Let $D = \{X, y\}$ be the collected data, where $X \in \mathbb{R}^{n \times p}$ is the design matrix with full rank and $y \in \mathbb{R}^n$ is the vector of response. Consider the following optimization problem \begin{equation} \label{eq:problem_1} \hat{\beta} = \arg\min\{\lVert b \rVert_2: b \text{ minimizes } \dfrac{1}{2n}(\lVert y - Xb \rVert_2)^2\}. \end{equation}

#### 1(a)

Show that the optimal solution of Equation \ref{eq:problem_1} is $\hat{\beta} = (X^T X)^{-1} X^T y$ when $n \geq p$, and $\hat{\beta} = X^T (XX^T)^{-1} y$ when $n < p$. What is the degrees of freedom based on Stein’s lemma: $df = E\left[\sum_i \dfrac{\partial \hat{y_i}}{\partial y_i}\right]$?

First let $k = \min\{n, p\}$. Unless specified, the norms $\lVert \rVert$ in this problem refers to the $2$-norm.

Note $\beta$ minimizes $\lVert y - X b \rVert^2$ iff $X\beta$ is the orthogonal projection of $y$ onto the column space of $X$ as a subspace $U$ of $\mathbb{R}^m$ since $\lVert X\beta \rVert^2 + \lVert y - X\beta \rVert^2 = \lVert y \rVert^2$, so there is a unique $X\beta$ that minimize the distance from $y$.

Then we denote the singular value decomposition of $X = VDU^T$, where $D = \text{diag}(\lambda_1, \cdots, \lambda_k, 0, \cdots, 0)$. Define $D^+ = \text{diag}({\lambda_1}^{-1}, \cdots, {\lambda_k}^{-1}, 0, \cdots, 0)$, the pseudo-inverse of $X$ is defined as $X^+ = UD^+ V^T$.

We claim the solution of the problem $\hat{\beta} = \text{arg} \min_b \lVert y - Xb \rVert^2$ is given by $\beta^+ = X^+ y = UD^+ V^T y$. Therefore, this $\beta^+$ also solves the problem $\text{arg} \min_b (\lVert y - Xb \rVert^2)/(2n)$.

#### Proof

Assume $D$ is rectangular and diagonal. If $X = D$, then $b = D^+ y = X^+ y$ minimizes $\lVert y - X b\rVert^2$.

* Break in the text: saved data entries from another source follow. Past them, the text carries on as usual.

/-- The circular update (R251). -/
def circAddr (x : Core) (an mm : Nat) : DWord :=
  let b : Int := (x.br an).toNat
  let n : Int := (x.nr an).toNat
  let t : Int := (x.ar an).toNat + (x.mr mm).toInt
  BitVec.ofInt 64 (if n ≠ 0 ∧ b + n ≤ t then t - n else if n ≠ 0 ∧ t < b then t + n else t)

/-- The bit-reversed update (R251, R252). -/
def revAddr (x : Core) (an mm : Nat) : DWord :=
  let n := (x.nr an).toNat
  let k := if n = 0 then 0 else n.log2
  x.br an + BitVec.ofNat 64
    ((revBits k (x.ar an - x.br an).toNat + revBits k ((x.mr mm).signExtend 64).toNat) % 2 ^ k |> revBits k)

/-- The effective address and the value An takes, if it changes (R251); `off` is the byte offset of offset mode. -/
def effAddr (x : Core) (mode : AMode) (an mm : Nat) (off : Int) : Nat × List (Nat × DWord) :=
  match mode with
  | .offset => ((x.ar an + BitVec.ofInt 64 off).toNat, [])
  | .postModify => ((x.ar an).toNat, [(an, x.ar an + (x.mr mm).signExtend 64)])
  | .circular => ((x.ar an).toNat, [(an, circAddr x an mm)])
  | .bitReversed => ((x.ar an).toNat, [(an, revAddr x an mm)])

/-- The effective address of a format M operand for accesses of `n` bytes; none where OFF9 is not 0 in another mode
than offset mode (R243). -/
def mAddr (x : Core) (a : MAddr) (n : Nat) : Option (Nat × List (Nat × DWord)) :=
  let off := BitVec.ofInt 9 a.off
  if a.mode ≠ .offset ∧ off ≠ 0#9 then none
  else some (effAddr x a.mode (a.an % 8) (a.mm % 8) (mOffset x off n))

/-- Address registers updated. -/
def Core.setAs (x : Core) (l : List (Nat × DWord)) : Core := l.foldl (fun x y => x.setA y.1 y.2) x

/-! ### The order of exceptions (R268, R296) -/

/-- The place of a data exception in the order of R268. -/
def Exc.rank (e : Exc) : Nat :=
  match e.cause with
  | .align => 0 | .mpuViol => 1 | .sideEffectSpec | .vgatherFault => 2 | .dloadUe => 3 | _ => 4

/-- The exception reported of several: the first cause, and among its accesses the first. -/
def firstExc (l : List Exc) : Option Exc :=
  l.foldl (fun b e => match b with | some y => if e.rank < y.rank then some e else b | none => some e) none

/-- The checks of an ordinary access in AG (R251, R255, R275): alignment, then the MPU; `vec` marks the instructions
that may not touch a SIDE_EFFECT region (R257). The memory type where they pass. -/
def accessCheck (x : Core) (k : Access) (vec : Bool) (a n : Nat) : Except Exc MemType :=
  if a % n ≠ 0 then .error { cause := .align, addr := some a }
  else match dataCheck x k a with
    | .error e => .error e
    | .ok .sideEffect => if vec then .error { cause := .sideEffectSpec, addr := some a } else .ok .sideEffect
    | .ok t => .ok t

/-! ### Reads: own SRAM, the data cache, the write buffer (R256, R258) -/

/-- Bytes with a posted store laid over them. -/
def overlayOne (a : Nat) (bs : List Byte) (p : PostedStore) : List Byte :=
  (List.range bs.length).map fun i =>
    if p.addr ≤ a + i then p.bytes.getD (a + i - p.addr) (bs.getD i 0#8) else bs.getD i 0#8

/-- Bytes as the core sees them: its posted stores, oldest first, over memory (R258). -/
def overlay (x : Core) (a : Nat) (bs : List Byte) : List Byte := x.stores.foldl (overlayOne a) bs

/-- The line of an address is in the data cache. -/
def dcacheHit (x : Core) (a : Nat) : Bool := mhas x.dcache (lineOf a)

/-- The set of a line: 64 sets of 4 ways (R256). -/
def dcSet (l : Nat) : Nat := l / 64 % 64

Otherwise, we may write $\lVert y - X b\rVert = \lVert y - VDU^T b\rVert = \lVert V^T(y - VDU^T b) \rVert = \lVert V^T y - DU^T b \rVert$ since ($V$ and therefore) $V^T$ is an isometry regarding the $2$-norm such that $V^T V = I$ and $\lVert V^T x \rVert = \lVert x \rVert$ for all $x \in \mathbb{R}^n$.

Also since $U$ is surjective, $\lVert y - X b\rVert$ is minimized iff $\lVert D \gamma - V^T y\rVert$ is minimized, where $\gamma = U^T b$. The solution to the latter condition is then $\hat{\gamma} = D^+ V^T y$. Then the solution to the problem $\hat{\beta} = \text{arg}\min_b \lVert y - X b \rVert^2 $ is given by $\hat{\beta} = UD^+ V^T y = X^+ y$;

Furthermore, the Moore-Penrose inverse of $X$ is given by \begin{equation*} X^+ = \begin{cases} (X^TX)^{-1} X^T & \text{ when } X \text{ has linearly independent columns, i.e. } n \geq p, \\ XT(XX^T)^{-1} & \text{ when } X \text{ has linearly independent rows, i.e. } n < p, \\  \end{cases} \end{equation*} which fulfill Moore-Penrose conditions. Since the pseudo-inverse is unique, and the optimization problem is $\text{arg}\min_b \lVert y - X b \rVert^2$ divided by $2n$ (a constant), the optimal solution of the optimization problem is also given by $\hat{\beta} = X^+ y$. $\Box$.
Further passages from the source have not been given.